All anxieties relate to significant uncertainties, a lack of control and feeling overwhelmed… not adequately having all of the contingencies covered like: The first time you drove a car, or hiked way out in the wilderness, or as a child, the first time away from your parents: Any other concerns?
Lesson 1 (Equipment, Acclimatizing, The Pop-up Drill, Recovery position)

  1. Your Swim Equipment (Putting on a wetsuit, goggles and cap and personal swim buoy)
    4 benefits to a wetsuit:  Thermal protection; floatation; core stability/better body position; and faster swim times sitting higher in the water.

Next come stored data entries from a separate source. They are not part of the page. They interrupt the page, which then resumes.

/-- A timer's expiry as 41_timer_core.md R135 gives it: the events in order. -/
def expiryEvents (t : TimerId) (ie : Bool) : List Event :=
  (if ie then [.irqPulse t] else []) ++ [.resetRequest t]

/-- How often a timer has expired: its reset requests in the history (41_timer_core.md R135). -/
def expiries (t : TimerId) (s : State) : Nat :=
  s.hist.countP (fun e => decide (e = .resetRequest t))

end Sys2Proof.Claims

open Sys2Proof Sys2Proof.Machine Sys2Proof.Claims

/-! Encoding. -/

/-- Every well-formed transaction, with every operand, decodes from its encoding to itself (30_encoding.md R78, R82). -/
def Obligations.EncodedTransactionDecodesToItself : Prop :=
  ∀ i : Instr, i.wf = true → decode (encode i) = .ok i

/-- What decodes is well-formed and its encoding is the transaction it came from, so no two transactions share a meaning. -/
def Obligations.DecodedTransactionEncodesBack : Prop :=
  ∀ (t : Transaction) (i : Instr), decode t = .ok i → i.wf = true ∧ encode i = t

/-- 30_encoding.md R76: the descriptors that decode are exactly the listed ones. -/
def Obligations.DescriptorDecodesIffListed : Prop :=
  ∀ d : BitVec 16, (∃ x, decodeDesc d = .ok x) ↔ ListedDescriptor d

/-- 60_exceptions.md R307: the reason reported for a descriptor, in R307's order; a listed one reports none; only a tick can
fault. -/
def Obligations.RefusalReasonsInOrder : Prop :=
  ∀ d : BitVec 16,
    (IllegalFields d → decodeDesc d = .error .illegal) ∧
    (¬ IllegalFields d → ¬ ListedDescriptor d → descField d 11 3 = 0 →
      decodeDesc d = .error (if descField d 0 8 < 16 then .badWidth else .outOfRange)) ∧
    (¬ IllegalFields d → ¬ ListedDescriptor d → descField d 11 3 ≠ 0 → decodeDesc d = .error .outOfRange) ∧
    (ListedDescriptor d → ∃ x, decodeDesc d = .ok x) ∧
    (∀ (i : Instr) (s t : State), exec i s = .next t → s.fault = none → t.fault ≠ none → i = .tickSyst ∨ i = .tickWdog)

/-- The model's choice for a pair R70 does not admit (log 13): a legal descriptor with the operand it fixes decodes to an
instruction, with any other operand it is refused as a mismatch. -/
def Obligations.OperandMustFitDescriptor : Prop :=
  ∀ (d : BitVec 16) (x : Desc) (w : Data), decodeDesc d = .ok x →
    (OperandFits x w → ∃ i, decode ⟨d, w⟩ = .ok i) ∧
    (¬ OperandFits x w → decode ⟨d, w⟩ = .error .operandMismatch)

/-- Descriptors written out from R72 to R78's fields, one or more per family, and refused ones (95_test_vectors.md E1 to E25). -/
def Obligations.WrittenOutDescriptorsDecode : Prop :=
  decode ⟨0b0000001000000000, .none⟩ = .ok .rd32SystCsr ∧
  decode ⟨0b0000011000001100, .dword 1⟩ = .ok (.wr32SystCalib 1) ∧
  decode ⟨0b0000110000000000, .byte 0⟩ = .ok (.wr8WdogCs1 0) ∧
  decode ⟨0b0000110100000100, .word 0xBEEF⟩ = .ok (.wr16Wdog 4 0xBEEF) ∧
  decode ⟨0b0001000000000111, .none⟩ = .ok .rd8UartD ∧
  decode ⟨0b0001101000000001, .none⟩ = .ok (.rd32Ics 1) ∧
  decode ⟨0b0100100000000000, .none⟩ = .ok .tickWdog ∧
  decode ⟨0b0101001001000001, .none⟩ = .ok (.rxpush 0x41) ∧
  decode ⟨0b0111100100000000, .none⟩ = .ok .machineReset ∧
  decodeDesc 0x0000 = .error .badWidth ∧ decodeDesc 0x0202 = .error .badWidth ∧
  decodeDesc 0x0210 = .error .outOfRange ∧ decodeDesc 0x0808 = .error .outOfRange ∧
  decodeDesc 0x0907 = .error .outOfRange ∧ decodeDesc 0x1A02 = .error .outOfRange ∧
  decodeDesc 0x0300 = .error .illegal ∧ decodeDesc 0x2000 = .error .illegal ∧ decodeDesc 0x3800 = .error .illegal ∧
  decodeDesc 0x8000 = .error .illegal ∧ decodeDesc 0x4001 = .error .illegal ∧ decodeDesc 0x5000 = .error .illegal ∧
  decodeDesc 0x4B00 = .error .illegal ∧ decodeDesc 0x7A00 = .error .illegal

/-! The step. -/

/-- A step takes the oldest offered transaction and executes it; with none offered nothing happens (the model's choice, log
1); the transaction `withFetchWord` offers is the one the next step runs. -/
def Obligations.StepRunsTheDecodedTransaction : Prop :=
  (∀ (s : State) (tr : Transaction) (rest : List Transaction) (i : Instr), s.fault = none → s.pending = tr :: rest →
    decode tr = .ok i → step s = exec i { s with pending := rest }) ∧
  (∀ s : State, s.fault = none → s.pending = [] → step s = .next s) ∧
  (∀ (s : State) (nbits w : Nat) (i : Instr), s.fault = none → decodeTableWord nbits w = some i →
    step (s.withFetchWord nbits w) = exec i s)

/-- 60_exceptions.md R301, R306: a transaction that does not decode has no step, and the refusal carries its reason and code; the
reason operandMismatch is the model's own (log 13). -/
def Obligations.RefusedTransactionHasNoStep : Prop :=
  ∀ (s : State) (tr : Transaction) (rest : List Transaction), s.fault = none → s.pending = tr :: rest →
    (decode tr = .error .illegal → step s = .refused .illegal ∧ Refusal.illegal.code = some 3) ∧
    (decode tr = .error .badWidth → step s = .refused .badWidth ∧ Refusal.badWidth.code = some 2) ∧
    (decode tr = .error .outOfRange → step s = .refused .outOfRange ∧ Refusal.outOfRange.code = some 1) ∧
    (decode tr = .error .operandMismatch → step s = .refused .operandMismatch)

    a. Wetsuit   Making sure your wetsuit fits you—good size, comfortable around the shoulders, chest and neck. Some tightness is expected.  Give your shoulders as much play as possible: Put it on properly, make sure it is right up into the crotch to allow maximal redundancy for your trunk. Demo
    b.  Goggles   You need to make sure your goggles fit your face, they have a good seal and they don’t leak—Goggles are a personal item based on your face shape-find one that works for you and keeping buying the same one as a replacement…. newer ones are best, especially for races and long swims.  Seal them with a bit of moisture. Demo the split strap, suction fit. A couple of differences for open water: consider tinting, reflective or even polarized goggles to reduce the effect of glare. Some prefer a larger goggle to increase peripheral vision and sighting needs.
    c.    Swim Cap —it keeps your head warm…especially a silicone cap, and especially doubled up in cold water. It also makes you more streamline in the water especially if you have long hair. Your cap should be put on properly, and should not be too tight.  Some put goggle straps under their caps.  Some even consider a neoprene cap if you swim in cold water regularly.
    d. Personal Swim Buoy- This is a quick introduction to one of the latest open water technologies. This is something you tow behind you as you swim. It makes you more visible to people monitoring you, as well as to watercraft. It can also provide you extra floatation and something to hang on to if you need a break—they can easily hold up a 250 lb man. And there are more advanced ones that you can carry stuff in for point to point swims. There are several manufacturers of swim buoys including the Swim Buddy.
  2. Acclimatizing to the water
    a.   Walk in (don’t dive), get your hands and feet wet---that will tell you how much adjustment you will need. When the water is under 15°C, the water may feel painful, but will ease with time.
    b. Get some water in your wetsuit to ease the shock of the cooler water.  A wet suit will hold the water in, and you wind up warming it up.
    c.   Splash water on your face and neck—reduce the paradox of the cold shock and mammalian diving reflex.
    d.   Do a few strokes, and stop.  Does the wetsuit feel comfortable, and not restrictive anywhere? Are you breathing harder than expected? Is your heart pounding more as well, or faster than expected?  Notice any brain freeze? Notice the added challenge of finding the right breathing pattern. This will depend on how cold the water is.  Things need to be in control before restarting.  Easing in to your swim allows you to maintain breath control easier.
  3. Pop up drill: Get comfortable with the floatation ability of the wetsuit (Try the “sit on the bottom drill”—what happens?  Your net buoyancy pushes you upward.  The water is not out to get you or swallow you up, but rather wants to spit you out!)  Remember that scuba divers in wetsuits have to wear weights to keep them from floating!
  4. Get comfortable with a rest/recovery position (a happy, easy place, like a walk in the park) or an alternative stroke—floating on your back, treading water, side stroke, breast stroke (50 m of alternate swimming—the key is to reclaim the control of your breathing if you have lost it, and then to restart your stroke)

Try some sustained swimming for 50-200m…or more if you can, taking recovery rests if needed.  If you cannot sustain this, try to keep moving, without putting your feet down, and then get back into a stroke.